- **What is required**
Each line of the listing below that includes "done" should be reported.

(Dataset content begins)

-- ==== Sys2Proof/Machine/Directory.lean ====
section
/-! DEFINITION. The tenant directory's edits (chapter 1): tenants, credentials, grants and holds, units, images and lists,
with ZONE_PUT and VISIT_END, which act on the directory as well as on the register. -/

namespace Sys2Proof.Machine

/-! ## Zone masks (R6) -/

/-- R6: the zones of the units in a grant list together with the common zones. -/
def State.maskOf (grants : List Nat) (s : State) : Word :=
  grants.foldl
    (fun acc u =>
      match s.unit u with
      | some r => acc ||| only r.zone
      | none => acc) s.commonZones

/-- R6: the masks of the tenants that satisfy `p` are recomputed. -/
def State.remaskWhere (p : Tenant → Bool) (s : State) : State :=
  { s with tenants := Table.mapValues (fun t => if p t then { t with mask := s.maskOf t.grants } else t) s.tenants }

/-! ## TENANT_PUT and STANDING_SET (R11, R18) -/

/-- The fields that TENANT_PUT and a tenant image carry, as bytes lay them (R11, R206). -/
structure TenantFields where
  index   : Nat
  state   : Nat
  staff   : Nat
  profile : Nat
  paid    : Option Nat
  deriving DecidableEq, Repr

/-- R11, R206: the fields from byte `at_` on; a slip body and a tenant image lay them alike. -/
def tenantFieldsAt (at_ : Nat) (bytes : List Byte) : TenantFields :=
  { index := field at_ 2 bytes, state := field (at_ + 2) 1 bytes, staff := field (at_ + 3) 1 bytes,
    profile := field (at_ + 4) 1 bytes, paid := optionOf 3 (field (at_ + 5) 3 bytes) }

/-- R11: the field checks, fields 1 to 5. DESIGN CHOICE (assumption 46). -/
def TenantFields.problem (f : TenantFields) : Option Answer :=
  firstProblem
    [ require (f.index < Config.tenants) (.badField 1),
      require (f.state ≤ 1) (.badField 2),
      require (flagOk f.staff) (.badField 3),
      require (f.profile ≤ 31) (.badField 4),
      require (dayOk f.paid) (.badField 5) ]

/-- R1, R11: the record created. -/
def State.newTenant (f : TenantFields) (s : State) : Tenant :=
  { state := tenantStateOf f.state, staff := f.staff == 1, profile := f.profile, paid := f.paid,
    grants := [], mask := s.commonZones, credCount := 0, visit := none, transit := none }

/-- R11: a record is created, or its four fields are replaced. -/
def State.putTenant (f : TenantFields) (s : State) : State :=
  match s.tenant f.index with
  | none => s.setTenant f.index (s.newTenant f)
  | some t =>
    s.setTenant f.index
      { t with state := tenantStateOf f.state, staff := f.staff == 1, profile := f.profile, paid := f.paid }

/-- R11: TENANT_PUT carries a tenant index (field 1), a state (2), a staff flag (3), a profile (4) and a
paid-through day (5). -/
def tenantPut (v : Service) (s : State) : State × Stage :=
  let f := tenantFieldsAt 32 v.copy
  checked f.problem
    (s.putTenant f, .done (if (s.tenant f.index).isNone then createdCode else replacedCode)) s

/-- R18: STANDING_SET carries a tenant index (field 1) and a paid-through day (2). DESIGN CHOICE (assumption 46). -/
def standingSet (v : Service) (s : State) : State × Stage :=
  let index := v.body 0 2
  let paid := optionOf 3 (v.body 2 3)
  checked
    (firstProblem
      [ require (index < Config.tenants) (.badField 1), require (dayOk paid) (.badField 2),
        require (s.tenant index).isSome (.notFound 1) ])
    (s.updTenant index (fun t => { t with paid := paid }), .done []) s

/-! ## Grants and holds (R16, R17) -/

/-- The position of the first item that stands earlier in the list too. -/
def firstRepeat (items : List Nat) : Option Nat :=
  (List.range items.length).find? (fun i => (items.take i).contains (items.getD i 0))

/-- R16: the list's own field checks, field 2: its count, then the range of every item, then repeats.
DESIGN CHOICE (assumption 47). -/
def listProblem (count : Nat) (items : List Nat) : Option Answer :=
  firstProblem
    [ require (count ≤ 8) (.badField 2),
      (items.findIdx? (fun u => Config.units ≤ u)).map (.atPosition .badField 2),
      (firstRepeat items).map (.atPosition .badField 2) ]

/-- R16: the checks of a list against the unit table; `held` is the tenant's list as it stands. -/
def State.grantProblem (held items : List Nat) (s : State) : Option Answer :=
  firstProblem
    [ (items.findIdx? (fun u => (s.unit u).isNone)).map (.atPosition .notFound 2),
      (items.findIdx? (fun u => !held.contains u && (s.unit u).any (fun r => 4 ≤ r.grantees))).map
        (.atPosition .unitSharedFull 2) ]

/-- R4: the grantee count of a unit rises by one. -/
def State.addGrantee (u : Nat) (s : State) : State :=
  s.updUnit u (fun r => { r with grantees := r.grantees + 1 })

/-- R4: the grantee count of a unit falls by one. -/
def State.dropGrantee (u : Nat) (s : State) : State :=
  s.updUnit u (fun r => { r with grantees := r.grantees - 1 })

/-- R17: the hold changes of a tenant whose visit stands and holds. -/
def State.moveHolds (index : Nat) (left joined : List Nat) (s : State) : State :=
  match s.visitOf index with
  | none => s
  | some v =>
    if v.standing.holds then
      let s := s.forEach (s.unitsIn v.zone left) (fun u s => s.loseHold u index)
      s.forEach (s.unitsIn v.zone joined) (fun u s => s.gainHold u index)
    else s

/-- R16, R17: the grant list is replaced whole, grantee counts and the mask follow, and hold changes are handed
to the unit monitor. -/
def State.setGrants (index : Nat) (new : List Nat) (s : State) : State :=
  let old := s.grantsOf index
  let left := old.filter (fun u => !new.contains u)
  let joined := new.filter (fun u => !old.contains u)
  let s := (s.forEach left State.dropGrantee).forEach joined State.addGrantee
  let s := s.updTenant index (fun t => { t with grants := new, mask := s.maskOf new })
  s.moveHolds index left joined

/-- R16: GRANT_SET carries a tenant index (field 1) and a list of unit numbers (2). DEDUCED (assumption 18).
DESIGN CHOICE (assumption 46). DESIGN CHOICE (assumption 47). -/
def grantSet (v : Service) (s : State) : State × Stage :=
  let index := v.body 0 2
  let count := v.body 2 1
  let items := itemsAt 35 2 count v.copy
  checked
    (firstProblem
      [ require (index < Config.tenants) (.badField 1), listProblem count items,
        require (s.tenant index).isSome (.notFound 1), s.grantProblem (s.grantsOf index) items ])
    (s.setGrants index items, .done []) s

/-! ## Credentials (R14, R15) -/

/-- The fields that CRED_PUT and a credential image carry, as bytes lay them (R14, R206). -/
structure CredFields where
  key    : Key
  tenant : Nat
  state  : Nat
  expiry : Option Nat
  deriving DecidableEq, Repr

/-- R14, R206: the fields from byte `at_` on; a slip body and a credential image lay them alike. -/
def credFieldsAt (at_ : Nat) (bytes : List Byte) : CredFields :=
  { key := keyAt at_ bytes, tenant := field (at_ + 6) 2 bytes, state := field (at_ + 8) 1 bytes,
    expiry := optionOf 3 (field (at_ + 9) 3 bytes) }

/-- R14: the checks of CRED_PUT, in their order. DEDUCED (assumption 22). DESIGN CHOICE (assumption 46). -/
def State.credProblem (f : CredFields) (s : State) : Option Answer :=
  let standing := Table.find f.key.code s.creds
  firstProblem
    [ require f.key.valid (.badField 1),
      require (f.tenant < Config.tenants) (.badField 2),
      require (f.state ≤ 1) (.badField 3),
      require (dayOk f.expiry) (.badField 4),
      require (s.tenant f.tenant).isSome (.notFound 2),
      require (standing.all (fun c => c.tenant == f.tenant))
        (.refusal .exists_ (bytesOf 2 ((standing.map (fun c => c.tenant)).getD 0))),
      require (standing.isSome || s.creds.length < Config.credentials) (.refusal .tableFull (bytesOf 1 0)),
      require (standing.isSome || (s.tenant f.tenant).all (fun t => t.credCount < 4))
        (.refusal .tableFull (bytesOf 1 1)) ]

/-- R14: the record is inserted at its place in key order, or its state and expiry are replaced. -/
def State.putCredential (f : CredFields) (s : State) : State :=
  let isNew := (Table.find f.key.code s.creds).isNone
  let c : Credential :=
    { key := f.key, tenant := f.tenant, state := credentialStateOf f.state, expiry := f.expiry }
  let s := { s with creds := Table.insert f.key.code c s.creds }
  if isNew then s.updTenant f.tenant (fun t => { t with credCount := t.credCount + 1 }) else s

/-- R14: CRED_PUT carries a key (field 1), a tenant index (2), a state (3) and an expiry day (4). -/
def credPut (v : Service) (s : State) : State × Stage :=
  let f := credFieldsAt 32 v.copy
  checked (s.credProblem f)
    (s.putCredential f,
      .done (if (Table.find f.key.code s.creds).isNone then createdCode else replacedCode)) s

/-- R77: a passage granted on a key that leaves the index carries it no longer. DESIGN CHOICE (assumption 26). -/
def Passage.forget (k : Key) (g : Passage) : Passage :=
  if g.key = some k then { g with key := none } else g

(Dataset content ends)

- **Response area**
    (s.putTenant f, .done (if (s.tenant f.index).isNone then createdCode else replacedCode)) s
    (s.updTenant index (fun t => { t with paid := paid }), .done []) s
    (s.setGrants index items, .done []) s
      .done (if (Table.find f.key.code s.creds).isNone then createdCode else replacedCode)) s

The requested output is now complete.